The AWS analytics services and how they fit together — S3 as the data lake foundation, AWS Glue for cataloguing and ETL, Athena for serverless SQL, Redshift for the data warehouse, Kinesis for streaming ingestion, and the architecture patterns that combine them into a production analytics platform.

AWS offers more analytics services than any other cloud provider — and more opportunity to make expensive architecture mistakes. The depth of the AWS analytics portfolio (S3, Glue, Athena, EMR, Kinesis, Redshift, QuickSight, Lake Formation, DataZone, MSK, OpenSearch, SageMaker) means the tool selection and integration decisions are genuinely hard. This guide covers the core AWS analytics services, how they fit together, and the architecture patterns that work in production.
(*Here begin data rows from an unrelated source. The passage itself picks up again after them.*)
-- ==== Sys2Proof/Laws/Dispatch.lean ====
section
/-! SUPPORT. What `exec` does with each instruction, in the terms of the operations and events. -/

namespace Sys2Proof.Machine
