/-! `advance` changes the clocks, the PC and the wait. -/
@[simp] theorem advance_node (t : Thread) (c : Nat) : (advance t c).node = t.node := by
  unfold advance; dsimp only; split <;> rfl
@[simp] theorem advance_bx (t : Thread) (c : Nat) : (advance t c).bx = t.bx := by
  unfold advance; dsimp only; split <;> rfl
@[simp] theorem advance_bY (t : Thread) (c : Nat) : (advance t c).bY = t.bY := by
  unfold advance; dsimp only; split <;> rfl
@[simp] theorem advance_line (t : Thread) (c : Nat) : (advance t c).line = t.line := by
  unfold advance; dsimp only; split <;> rfl
@[simp] theorem advance_system (t : Thread) (c : Nat) : (advance t c).system = t.system := by
  unfold advance; dsimp only; split <;> rfl
@[simp] theorem advance_regs (t : Thread) (c : Nat) : (advance t c).regs = t.regs := by
  unfold advance; dsimp only; split <;> rfl
@[simp] theorem advance_flight (t : Thread) (c : Nat) : (advance t c).flight = t.flight := by
  unfold advance; dsimp only; split <;> rfl
@[simp] theorem advance_handles (t : Thread) (c : Nat) : (advance t c).handles = t.handles := by
  unfold advance; dsimp only; split <;> rfl
@[simp] theorem advance_sys (t : Thread) (c : Nat) : (advance t c).sys = t.sys := by
  unfold advance; dsimp only; split <;> rfl
@[simp] theorem advance_lfsr (t : Thread) (c : Nat) : (advance t c).lfsr = t.lfsr := by
  unfold advance; dsimp only; split <;> rfl
@[simp] theorem advance_tokens (t : Thread) (c : Nat) : (advance t c).tokens = t.tokens := by
  unfold advance; dsimp only; split <;> rfl
@[simp] theorem advance_pushed (t : Thread) (c : Nat) : (advance t c).pushed = t.pushed := by
  unfold advance; dsimp only; split <;> rfl
@[simp] theorem advance_pushedAt (t : Thread) (c : Nat) : (advance t c).pushedAt = t.pushedAt := by
  unfold advance; dsimp only; split <;> rfl
@[simp] theorem advance_me (t : Thread) (c : Nat) : (advance t c).me = t.me := by
  unfold advance; dsimp only; split <;> rfl
@[simp] theorem advance_c0 (t : Thread) (c : Nat) : (advance t c).c0 = t.c0 := by
  unfold advance; dsimp only; split <;> rfl
@[simp] theorem advance_c1 (t : Thread) (c : Nat) : (advance t c).c1 = t.c1 := by
  unfold advance; dsimp only; split <;> rfl
@[simp] theorem advance_mx (t : Thread) (c : Nat) : (advance t c).mx = t.mx := by
  unfold advance; dsimp only; split <;> rfl
@[simp] theorem advance_chains (t : Thread) (c : Nat) : (advance t c).chains = t.chains := by
  unfold advance; dsimp only; split <;> rfl
@[simp] theorem advance_windowGen (t : Thread) (c : Nat) : (advance t c).windowGen = t.windowGen := by
  unfold advance; dsimp only; split <;> rfl
@[simp] theorem advance_faultQueue (t : Thread) (c : Nat) : (advance t c).faultQueue = t.faultQueue := by
  unfold advance; dsimp only; split <;> rfl
@[simp] theorem advance_watch (t : Thread) (c : Nat) : (advance t c).watch = t.watch := by
  unfold advance; dsimp only; split <;> rfl
@[simp] theorem advance_clock (t : Thread) (c : Nat) : (advance t c).clock = t.clock := by
  unfold advance; dsimp only; split <;> rfl
@[simp] theorem advance_cohort (t : Thread) (c : Nat) : (advance t c).cohort = t.cohort := by
  unfold advance; dsimp only; split <;> rfl
@[simp] theorem advance_leaving (t : Thread) (c : Nat) : (advance t c).leaving = t.leaving := by
  unfold advance; dsimp only; split <;> rfl
@[simp] theorem advance_names (t : Thread) (c : Nat) : (advance t c).names = t.names := by
  unfold advance; dsimp only; split <;> rfl
@[simp] theorem advance_trapping (t : Thread) (c : Nat) : (advance t c).trapping = t.trapping := by
  unfold advance; dsimp only; split <;> rfl
@[simp] theorem advance_saved (t : Thread) (c : Nat) : (advance t c).saved = t.saved := by
  unfold advance; dsimp only; split <;> rfl
@[simp] theorem advance_boundary (t : Thread) (c : Nat) : (advance t c).boundary = t.boundary := by
  unfold advance; dsimp only; split <;> rfl
@[simp] theorem advance_dropped (t : Thread) (c : Nat) : (advance t c).dropped = t.dropped := by
  unfold advance; dsimp only; split <;> rfl
@[simp] theorem advance_dropDev (t : Thread) (c : Nat) : (advance t c).dropDev = t.dropDev := by
  unfold advance; dsimp only; split <;> rfl
@[simp] theorem advance_droppedHost (t : Thread) (c : Nat) : (advance t c).droppedHost = t.droppedHost := by
  unfold advance; dsimp only; split <;> rfl
@[simp] theorem advance_spec (t : Thread) (c : Nat) : (advance t c).spec = t.spec := by
  unfold advance; dsimp only; split <;> rfl
@[simp] theorem advance_deferredTrap (t : Thread) (c : Nat) : (advance t c).deferredTrap = t.deferredTrap := by
  unfold advance; dsimp only; split <;> rfl
@[simp] theorem advance_life (t : Thread) (c : Nat) : (advance t c).life = t.life := by
  unfold advance; dsimp only; split <;> rfl
@[simp] theorem advance_hold (t : Thread) (c : Nat) : (advance t c).hold = t.hold := by
  unfold advance; dsimp only; split <;> rfl
@[simp] theorem advance_fetchFault (t : Thread) (c : Nat) : (advance t c).fetchFault = t.fetchFault := by
  unfold advance; dsimp only; split <;> rfl
@[simp] theorem advance_readySince (t : Thread) (c : Nat) : (advance t c).readySince = t.readySince := by
  unfold advance; dsimp only; split <;> rfl
@[simp] theorem advance_dispatched (t : Thread) (c : Nat) : (advance t c).dispatched = t.dispatched := by
  unfold advance; dsimp only; split <;> rfl
@[simp] theorem advance_gather (t : Thread) (c : Nat) : (advance t c).gather = t.gather := by
  unfold advance; dsimp only; split <;> rfl
@[simp] theorem advance_noIssueBefore (t : Thread) (c : Nat) : (advance t c).noIssueBefore = t.noIssueBefore := by
  unfold advance; dsimp only; split <;> rfl
@[simp] theorem advance_stopping (t : Thread) (c : Nat) : (advance t c).stopping = t.stopping := by
  unfold advance; dsimp only; split <;> rfl
@[simp] theorem advance_pc (t : Thread) (c : Nat) : (advance t c).pc = t.pc + 16 := by
  unfold advance; dsimp only; split <;> rfl
@[simp] theorem advance_wait (t : Thread) (c : Nat) : (advance t c).wait = none := by
  unfold advance; dsimp only; split <;> rfl
@[simp] theorem advance_sWait (t : Thread) (c : Nat) : (advance t c).sWait = none := by
  unfold advance; dsimp only; split <;> rfl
The AWS Analytics Foundation: S3

Amazon S3 is the foundational storage layer for AWS analytics. Almost every analytics architecture on AWS starts here — raw data lands in S3, processed data lives in S3, and the data warehouse (Redshift Managed Storage) is backed by S3.

**S3 as the data lake.** Raw data from source systems (operational databases, APIs, event streams, file transfers) lands in S3 in its original format. S3 storage is cheap ($0.023/GB/month standard, $0.0125/GB for infrequent access, $0.004/GB for Glacier), highly durable (eleven 9s), and serverless. Data can remain in S3 indefinitely, accessible via any number of compute engines.
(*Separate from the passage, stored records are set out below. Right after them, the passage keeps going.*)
-- ==== Sys2Proof/Laws/PerInstr.lean ====
section
/-! SUPPORT. One lemma per instruction: it has an operation exactly if it has a word (R49, R51). -/

namespace Sys2Proof.Laws.Encoding
open Sys2Proof.Machine

/-- An instruction stands in bundles exactly if it has a word; the others are steps of the other agents. -/
def Statement (i : Instr) : Prop := (opOf i).isSome = (encode i).isSome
**S3 organisation.** Organise S3 buckets by data zone (raw, processed, curated) and by source domain (salesforce/, product/, financials/). Within each zone, partition by date: raw/salesforce/2024/03/15/. Date partitioning is the most important structure decision — it enables partition pruning in Athena and other S3-querying services.

**S3 access control.** Use IAM roles (not access keys) for all programmatic S3 access. Enable S3 server-side encryption (SSE-S3 or SSE-KMS). Enable S3 access logging and object versioning for data zones that require audit trails.

AWS Glue: Cataloguing and ETL

AWS Glue serves two functions: the Glue Data Catalog (a metadata repository for tables defined over S3 data) and Glue ETL (a managed Spark environment for data transformation jobs).

**Glue Data Catalog** stores table definitions — schema, partition information, and location — for data in S3. When you define a Glue table pointing at a partitioned S3 prefix, services like Athena and Redshift Spectrum can query that data using the table's schema without needing to inspect the files directly. Glue Crawlers can automatically discover and update schemas by scanning S3 paths — useful for tracking schema evolution in ingested data.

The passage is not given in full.